> **WHAT YOU SHOULD DO**:
Look through the data below. Pick out the lines holding the string "serves".

· · · · · · ·

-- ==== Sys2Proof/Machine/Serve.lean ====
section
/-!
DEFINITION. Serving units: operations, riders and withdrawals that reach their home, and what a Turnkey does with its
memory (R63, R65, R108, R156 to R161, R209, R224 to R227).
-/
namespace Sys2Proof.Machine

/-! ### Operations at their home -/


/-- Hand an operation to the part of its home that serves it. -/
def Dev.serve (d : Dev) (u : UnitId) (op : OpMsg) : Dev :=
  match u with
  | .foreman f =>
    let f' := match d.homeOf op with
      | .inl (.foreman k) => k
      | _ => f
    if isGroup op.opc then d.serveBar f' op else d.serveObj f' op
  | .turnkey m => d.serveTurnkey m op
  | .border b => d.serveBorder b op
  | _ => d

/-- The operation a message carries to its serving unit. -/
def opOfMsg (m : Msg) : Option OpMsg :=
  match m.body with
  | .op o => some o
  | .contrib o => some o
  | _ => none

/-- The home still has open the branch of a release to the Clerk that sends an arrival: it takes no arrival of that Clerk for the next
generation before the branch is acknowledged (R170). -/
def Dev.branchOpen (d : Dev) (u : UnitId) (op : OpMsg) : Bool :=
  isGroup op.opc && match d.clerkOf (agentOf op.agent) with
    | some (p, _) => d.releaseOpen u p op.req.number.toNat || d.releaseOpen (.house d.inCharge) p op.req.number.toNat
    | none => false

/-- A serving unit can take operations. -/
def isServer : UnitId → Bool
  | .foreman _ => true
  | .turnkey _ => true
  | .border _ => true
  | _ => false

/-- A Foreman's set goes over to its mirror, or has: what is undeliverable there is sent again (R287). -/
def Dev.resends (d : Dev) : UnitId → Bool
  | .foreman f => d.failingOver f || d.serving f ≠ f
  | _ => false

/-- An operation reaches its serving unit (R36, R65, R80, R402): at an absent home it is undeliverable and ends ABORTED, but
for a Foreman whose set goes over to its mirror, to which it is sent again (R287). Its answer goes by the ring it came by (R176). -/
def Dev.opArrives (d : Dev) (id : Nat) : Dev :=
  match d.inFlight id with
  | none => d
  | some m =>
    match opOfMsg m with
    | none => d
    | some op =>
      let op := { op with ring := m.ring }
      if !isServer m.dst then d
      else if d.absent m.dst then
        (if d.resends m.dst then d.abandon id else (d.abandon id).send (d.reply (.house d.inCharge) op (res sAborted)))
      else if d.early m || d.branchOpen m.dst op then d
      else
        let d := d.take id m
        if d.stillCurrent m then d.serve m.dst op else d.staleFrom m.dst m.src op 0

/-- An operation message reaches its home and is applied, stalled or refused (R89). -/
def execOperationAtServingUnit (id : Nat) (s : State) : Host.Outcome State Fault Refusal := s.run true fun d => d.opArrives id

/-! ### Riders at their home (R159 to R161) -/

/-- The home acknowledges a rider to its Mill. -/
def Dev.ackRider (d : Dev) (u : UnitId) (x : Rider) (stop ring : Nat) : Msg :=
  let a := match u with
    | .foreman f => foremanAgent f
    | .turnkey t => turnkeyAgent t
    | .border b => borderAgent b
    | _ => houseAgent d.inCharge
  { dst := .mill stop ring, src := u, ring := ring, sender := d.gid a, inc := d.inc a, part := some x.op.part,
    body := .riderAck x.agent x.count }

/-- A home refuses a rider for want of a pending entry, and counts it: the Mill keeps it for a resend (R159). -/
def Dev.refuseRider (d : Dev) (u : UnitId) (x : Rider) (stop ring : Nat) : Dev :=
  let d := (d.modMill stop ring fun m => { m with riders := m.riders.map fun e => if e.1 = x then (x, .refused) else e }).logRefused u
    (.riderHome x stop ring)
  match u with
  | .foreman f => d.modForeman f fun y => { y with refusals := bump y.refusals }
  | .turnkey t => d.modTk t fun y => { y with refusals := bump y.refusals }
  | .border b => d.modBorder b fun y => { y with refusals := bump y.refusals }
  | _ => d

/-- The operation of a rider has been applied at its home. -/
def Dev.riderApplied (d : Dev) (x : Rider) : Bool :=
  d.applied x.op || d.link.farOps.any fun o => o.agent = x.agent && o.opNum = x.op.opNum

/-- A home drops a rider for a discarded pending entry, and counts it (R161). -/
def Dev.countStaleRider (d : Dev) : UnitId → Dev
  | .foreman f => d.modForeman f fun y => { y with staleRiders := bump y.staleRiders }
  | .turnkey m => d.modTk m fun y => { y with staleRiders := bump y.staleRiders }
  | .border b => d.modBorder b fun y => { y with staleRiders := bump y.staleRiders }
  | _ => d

· · · · · · ·

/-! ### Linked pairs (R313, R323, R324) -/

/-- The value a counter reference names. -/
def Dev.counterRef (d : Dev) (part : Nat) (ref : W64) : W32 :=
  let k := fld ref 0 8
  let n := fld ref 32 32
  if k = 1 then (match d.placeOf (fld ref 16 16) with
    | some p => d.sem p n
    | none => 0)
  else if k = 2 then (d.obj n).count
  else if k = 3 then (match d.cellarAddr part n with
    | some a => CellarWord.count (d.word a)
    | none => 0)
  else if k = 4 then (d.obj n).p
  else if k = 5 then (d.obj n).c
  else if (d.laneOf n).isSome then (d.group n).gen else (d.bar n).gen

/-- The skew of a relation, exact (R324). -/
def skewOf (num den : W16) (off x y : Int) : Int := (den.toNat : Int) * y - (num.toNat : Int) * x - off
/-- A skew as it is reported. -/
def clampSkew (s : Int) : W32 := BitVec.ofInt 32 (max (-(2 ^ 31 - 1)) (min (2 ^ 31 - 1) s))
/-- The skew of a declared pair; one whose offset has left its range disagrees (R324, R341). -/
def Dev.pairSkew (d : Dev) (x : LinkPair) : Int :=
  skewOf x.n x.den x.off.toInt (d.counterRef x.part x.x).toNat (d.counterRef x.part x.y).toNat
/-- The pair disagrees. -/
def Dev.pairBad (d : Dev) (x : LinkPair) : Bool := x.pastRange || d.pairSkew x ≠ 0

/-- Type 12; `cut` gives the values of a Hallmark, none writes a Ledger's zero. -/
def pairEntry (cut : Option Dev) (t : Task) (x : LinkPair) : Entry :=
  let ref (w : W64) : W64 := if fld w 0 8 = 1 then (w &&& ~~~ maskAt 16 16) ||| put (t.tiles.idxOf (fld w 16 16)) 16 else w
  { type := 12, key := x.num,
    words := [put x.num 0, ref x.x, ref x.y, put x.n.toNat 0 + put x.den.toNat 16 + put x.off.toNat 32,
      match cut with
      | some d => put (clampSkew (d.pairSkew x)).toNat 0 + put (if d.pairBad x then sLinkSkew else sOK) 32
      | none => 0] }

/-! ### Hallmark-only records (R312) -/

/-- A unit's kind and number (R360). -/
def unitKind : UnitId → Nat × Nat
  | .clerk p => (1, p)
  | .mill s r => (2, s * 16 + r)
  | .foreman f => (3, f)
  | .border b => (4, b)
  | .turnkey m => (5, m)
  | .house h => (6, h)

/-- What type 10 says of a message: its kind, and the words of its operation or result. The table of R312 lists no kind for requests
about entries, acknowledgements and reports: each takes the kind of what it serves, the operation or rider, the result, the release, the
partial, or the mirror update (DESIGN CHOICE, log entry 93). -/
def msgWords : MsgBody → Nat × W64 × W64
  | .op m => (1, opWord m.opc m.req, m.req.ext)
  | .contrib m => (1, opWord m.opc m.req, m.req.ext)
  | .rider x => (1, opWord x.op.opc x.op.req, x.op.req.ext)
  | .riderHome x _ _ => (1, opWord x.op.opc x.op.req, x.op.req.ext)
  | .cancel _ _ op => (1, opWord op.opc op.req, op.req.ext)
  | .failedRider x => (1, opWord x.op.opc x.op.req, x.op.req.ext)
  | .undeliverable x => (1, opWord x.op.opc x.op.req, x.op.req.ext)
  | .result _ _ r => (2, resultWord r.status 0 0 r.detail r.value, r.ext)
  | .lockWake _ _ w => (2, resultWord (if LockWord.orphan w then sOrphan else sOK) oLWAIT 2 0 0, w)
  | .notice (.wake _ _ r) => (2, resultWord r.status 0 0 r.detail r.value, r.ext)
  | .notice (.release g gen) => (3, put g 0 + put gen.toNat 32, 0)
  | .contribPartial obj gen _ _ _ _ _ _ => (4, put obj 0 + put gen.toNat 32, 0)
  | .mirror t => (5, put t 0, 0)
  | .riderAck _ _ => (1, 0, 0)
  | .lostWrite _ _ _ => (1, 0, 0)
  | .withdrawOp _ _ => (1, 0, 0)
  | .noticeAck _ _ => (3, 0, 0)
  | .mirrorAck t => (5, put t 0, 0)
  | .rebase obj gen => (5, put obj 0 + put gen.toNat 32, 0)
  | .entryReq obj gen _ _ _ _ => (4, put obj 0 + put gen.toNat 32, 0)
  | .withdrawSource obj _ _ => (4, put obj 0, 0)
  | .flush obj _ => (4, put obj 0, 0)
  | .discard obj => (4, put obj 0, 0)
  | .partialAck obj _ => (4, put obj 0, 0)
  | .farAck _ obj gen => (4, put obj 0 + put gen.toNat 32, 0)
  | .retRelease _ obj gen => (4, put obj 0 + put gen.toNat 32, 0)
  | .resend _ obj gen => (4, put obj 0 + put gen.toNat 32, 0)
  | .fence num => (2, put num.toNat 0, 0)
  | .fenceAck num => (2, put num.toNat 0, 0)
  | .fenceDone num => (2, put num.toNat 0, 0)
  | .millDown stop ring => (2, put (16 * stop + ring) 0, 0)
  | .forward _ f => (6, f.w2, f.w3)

· · · · · · ·

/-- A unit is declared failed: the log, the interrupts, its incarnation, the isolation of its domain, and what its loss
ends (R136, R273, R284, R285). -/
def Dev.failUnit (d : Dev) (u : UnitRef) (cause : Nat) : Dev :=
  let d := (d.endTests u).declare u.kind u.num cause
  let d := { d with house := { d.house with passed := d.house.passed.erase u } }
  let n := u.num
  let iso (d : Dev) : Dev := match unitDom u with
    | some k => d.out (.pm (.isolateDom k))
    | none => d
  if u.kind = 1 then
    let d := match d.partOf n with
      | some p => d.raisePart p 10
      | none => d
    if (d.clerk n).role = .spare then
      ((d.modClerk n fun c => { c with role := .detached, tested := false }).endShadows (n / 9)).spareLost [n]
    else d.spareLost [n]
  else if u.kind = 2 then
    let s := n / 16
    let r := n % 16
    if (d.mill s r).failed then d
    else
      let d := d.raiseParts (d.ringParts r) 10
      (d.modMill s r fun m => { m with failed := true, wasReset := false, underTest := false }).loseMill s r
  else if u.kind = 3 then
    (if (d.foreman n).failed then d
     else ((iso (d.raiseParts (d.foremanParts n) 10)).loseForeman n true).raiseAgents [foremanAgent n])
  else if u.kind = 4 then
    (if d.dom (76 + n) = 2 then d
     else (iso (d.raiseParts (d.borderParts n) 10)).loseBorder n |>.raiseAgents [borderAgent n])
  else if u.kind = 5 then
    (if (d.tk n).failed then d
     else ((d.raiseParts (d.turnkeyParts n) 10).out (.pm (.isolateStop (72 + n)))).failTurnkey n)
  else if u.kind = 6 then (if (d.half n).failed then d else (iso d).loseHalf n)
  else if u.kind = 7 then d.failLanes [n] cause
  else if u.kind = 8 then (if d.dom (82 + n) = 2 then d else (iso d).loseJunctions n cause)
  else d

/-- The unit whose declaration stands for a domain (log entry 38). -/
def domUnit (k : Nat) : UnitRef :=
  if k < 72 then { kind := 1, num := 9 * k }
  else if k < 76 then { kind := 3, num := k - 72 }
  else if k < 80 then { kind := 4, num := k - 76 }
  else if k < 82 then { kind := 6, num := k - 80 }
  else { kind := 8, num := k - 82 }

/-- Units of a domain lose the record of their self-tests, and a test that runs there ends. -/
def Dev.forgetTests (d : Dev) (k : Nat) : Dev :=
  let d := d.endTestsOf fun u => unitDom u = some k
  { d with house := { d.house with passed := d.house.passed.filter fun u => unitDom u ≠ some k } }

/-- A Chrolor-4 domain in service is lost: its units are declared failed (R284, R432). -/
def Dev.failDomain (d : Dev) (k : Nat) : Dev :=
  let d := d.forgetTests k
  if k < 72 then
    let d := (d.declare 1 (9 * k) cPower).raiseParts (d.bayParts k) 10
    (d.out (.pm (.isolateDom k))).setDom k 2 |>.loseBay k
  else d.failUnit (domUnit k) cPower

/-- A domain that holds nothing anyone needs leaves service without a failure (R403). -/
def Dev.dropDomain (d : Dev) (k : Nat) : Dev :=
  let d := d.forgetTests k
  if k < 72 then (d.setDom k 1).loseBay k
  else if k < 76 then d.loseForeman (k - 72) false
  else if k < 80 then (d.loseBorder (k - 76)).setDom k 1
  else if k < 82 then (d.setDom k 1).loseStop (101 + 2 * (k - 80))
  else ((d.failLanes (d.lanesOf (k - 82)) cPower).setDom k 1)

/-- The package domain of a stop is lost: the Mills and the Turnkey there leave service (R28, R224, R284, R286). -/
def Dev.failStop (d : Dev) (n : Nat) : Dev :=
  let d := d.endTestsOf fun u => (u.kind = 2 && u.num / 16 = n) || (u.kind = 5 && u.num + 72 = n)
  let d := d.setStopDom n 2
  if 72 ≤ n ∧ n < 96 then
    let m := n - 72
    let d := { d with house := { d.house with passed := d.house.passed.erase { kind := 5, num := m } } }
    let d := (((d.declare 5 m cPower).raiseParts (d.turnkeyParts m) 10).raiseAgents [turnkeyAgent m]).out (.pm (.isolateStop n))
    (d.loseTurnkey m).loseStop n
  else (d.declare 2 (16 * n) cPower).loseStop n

· · · · · · ·

> **TASK RESULT**:
/-- Hand an operation to the part of its home that serves it. -/
about entries, acknowledgements and reports: each takes the kind of what it serves, the operation or rider, the result, the release, the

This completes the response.